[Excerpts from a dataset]

---

/-- ANS to a REQ that arrived on the port of direction `d` (Table 14.3). -/
def State.ansReq (s : State) (d : Nat) (hdr : EplenHdr) (rseq st : Nat) (data : List Nat) : State :=
  if s.eplenUp then
    s.answer d hdr 0x11 (beBytes 4 rseq ++ beBytes 1 st ++ beBytes 1 data.length ++ data.flatMap (beBytes 4))
  else s

/-- The fence of window `h` completes (R294): the value goes to the host, or to the far-side request that read
RNG_WIN_FENCE[h] here, with RNG_WIN_STAT[h] as a second dword (DEDUCED, log 67). -/
def State.fenceDone (s : State) (h : Nat) (a : Acc) (late : Bool) : State :=
  let n := min 255 (s.win h).errs
  let s := (s.setF (F.RNG_WIN_FENCE_ERRORS (h - 1)) n).setB (F.RNG_WIN_FENCE_TIMEOUT (h - 1)) late
  let s := s.setWin h { s.win h with errs := 0 }
  let v := n + 256 * b2n late
  match a.rep with
  | none =>
    let stat := if a.wide then s.regWord (F.RNG_WIN_STAT_LAST_STATUS (h - 1)).off * 2 ^ 32 else 0
    s.emit (.completion (v + stat))
  | some r => s.ansReq r.d r.hdr r.rseq stOk
      ([v, s.regWord (F.RNG_WIN_STAT_LAST_STATUS (h - 1)).off].take r.count)

/-- An access of window `h` ends with a status and, for a read or atomic, the far value (R292 to R294); `far` says that the
status came in an answer (DEDUCED, log 67). -/
def State.accEnd (s : State) (h : Nat) (a : Acc) (st v : Nat) (far : Bool := false) : State :=
  let s := if st = stOk ∨ a.kind = 5 then s else s.reportAcc h a st far
  match a.kind with
  | 0 | 5 => s
  | 4 => s.fenceDone h a (st == stTimeout)
  | 1 => s.setF (F.RNG_WIN_STAT_LAST_STATUS (h - 1)) st
  | _ => (s.setF (F.RNG_WIN_STAT_LAST_STATUS (h - 1)) st).emit
      (.completion (if st = stOk then v else allOnes (if a.kind = 2 then a.count else 1)))

/-- An access through window `h` (R290, R291): it takes the next RSEQ and is issued in order, or recorded as
NOT_FOUND and not sent. -/
def State.access (s : State) (h kind atomic off count : Nat) (data : List Nat) (rep : Option Reply := none)
    (wide : Bool := false) : State :=
  let f := F.RNG_WIN_SEQ_NEXT (h - 1)
  let a : Acc :=
    { rseq := s.getF f, kind := kind, atomic := atomic, off := off, count := count, data := data, rep := rep, wide := wide }
  let s := s.incF f
  if !s.winReaches h then s.accEnd h a stNotFound 0
  else (s.setWin h { s.win h with q := (s.win h).q ++ [a] }).issue h

/-- Remote BAR0 offset of offset `x` in a sub-range of window `h` (R290). -/
def State.remoteOff (s : State) (h x : Nat) : Nat := s.getF (F.RNG_WIN_CFG_BASE (h - 1)) * 2 ^ 19 + x % 2 ^ 19

/-- The runs of complete dwords in a write: offset of the first, and the values (PRESUMED, log 68). -/
def dwordRuns (off : Nat) : List (Nat × Bool) → List (Nat × List Nat)
  | [] => []
  | (v, whole) :: l =>
    let rest := dwordRuns (off + 4) l
    if !whole then rest
    else match l, rest with
    | (_, true) :: _, (_, vs) :: rs => (off, v :: vs) :: rs
    | _, _ => (off, [v]) :: rest

/-- Check a write TLP by R287 and hand its complete dwords to `act`; a long one is logged through AER. -/
def State.writeTlp (s : State) (off : Nat) (dwords : List (Nat × Bool)) (act : Nat → List Nat → State → State) :
    State :=
  if 32 < dwords.length then s.aerPosted.tally (T.dma 1)
  else
    let part := (dwords.filter (fun w => !w.2)).length
    let s := if part = 0 then s else s.tallyN (T.dma 0) part
    (dwordRuns off dwords).foldl (fun s r => act r.1 r.2 s) s

/-- A write through window `h`, posted or acknowledged; window 0 ignores it. -/
def State.remoteWrite (s : State) (h x kind : Nat) (dwords : List (Nat × Bool)) : State :=
  let h := h % 16
  s.writeTlp (x % 2 ^ 19 / 4 * 4) dwords (fun o vs s =>
    if h = 0 then s else s.access h kind 0 (s.remoteOff h o) vs.length (vs.map (· % 2 ^ 32)))

/-- Acknowledged writes that window `h` has queued. -/
def State.ackQueued (s : State) (h : Nat) : Nat := ((s.win h).q.filter (fun a => a.kind == 1)).length

/-- The queue of 32 acknowledged writes has no room for a write of the host (R292). -/
def State.noCredit (s : State) : HeldWrite → Bool
  | .window h x 1 dwords => h % 16 != 0 && decide (dwords.length ≤ 32)
      && decide (32 < s.ackQueued (h % 16) + (dwordRuns (x % 2 ^ 19 / 4 * 4) dwords).length)
  | _ => false

/-- Put a posted write behind those that wait. -/
def State.hold (s : State) (w : HeldWrite) : State := { s with host := { s.host with held := s.host.held ++ [w] } }

/-- A posted write arrives: it waits behind others that wait, and for room in its own queue; otherwise it is taken. -/
def State.posted (s : State) (w : HeldWrite) (take_ : State → State) : State :=
  s.onWrite (fun s => if !s.host.held.isEmpty || s.noCredit w then s.hold w else take_ s)

/-- REMOTE_POSTED_WRITE (R291): dwords with their byte enables. -/
def doRemotePostedWrite (h x : Nat) (dwords : List (Nat × Bool)) (s : State) : State :=
  s.posted (.window h x 0 dwords) (fun s => s.remoteWrite h x 0 dwords)

/-- REMOTE_ACK_WRITE (R292). While the queue of 32 is full, posted credits are withheld: the write and every later posted
write wait on the link. -/
def doRemoteAckWrite (h x : Nat) (dwords : List (Nat × Bool)) (s : State) : State :=
  s.posted (.window h x 1 dwords) (fun s => s.remoteWrite h x 1 dwords)

/-- A read names one dword, or two aligned to 8 bytes (R287). -/
def readSizeOk (off count : Nat) : Bool := count == 1 || (count == 2 && off % 8 == 0)

/-- REMOTE_READ (R293). -/
def doRemoteRead (h x count : Nat) (s : State) : State :=
  let h := h % 16
  let x := x % 2 ^ 19 / 4 * 4
  s.onRead (fun s =>
    if !readSizeOk x count then s.emit .unsupported
    else if h = 0 then s.emit (.completion 0)
    else s.access h 2 0 (s.remoteOff h x) count [])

---

▸ **YOUR TASK**
The answer must hold exactly the lines of the entries above, from the first line through the line that contains "r.hdr r.rseq stOk", and no others.

▸ **ANSWER SPACE**
/-- ANS to a REQ that arrived on the port of direction `d` (Table 14.3). -/
def State.ansReq (s : State) (d : Nat) (hdr : EplenHdr) (rseq st : Nat) (data : List Nat) : State :=
  if s.eplenUp then
    s.answer d hdr 0x11 (beBytes 4 rseq ++ beBytes 1 st ++ beBytes 1 data.length ++ data.flatMap (beBytes 4))
  else s

/-- The fence of window `h` completes (R294): the value goes to the host, or to the far-side request that read
RNG_WIN_FENCE[h] here, with RNG_WIN_STAT[h] as a second dword (DEDUCED, log 67). -/
def State.fenceDone (s : State) (h : Nat) (a : Acc) (late : Bool) : State :=
  let n := min 255 (s.win h).errs
  let s := (s.setF (F.RNG_WIN_FENCE_ERRORS (h - 1)) n).setB (F.RNG_WIN_FENCE_TIMEOUT (h - 1)) late
  let s := s.setWin h { s.win h with errs := 0 }
  let v := n + 256 * b2n late
  match a.rep with
  | none =>
    let stat := if a.wide then s.regWord (F.RNG_WIN_STAT_LAST_STATUS (h - 1)).off * 2 ^ 32 else 0
    s.emit (.completion (v + stat))
  | some r => s.ansReq r.d r.hdr r.rseq stOk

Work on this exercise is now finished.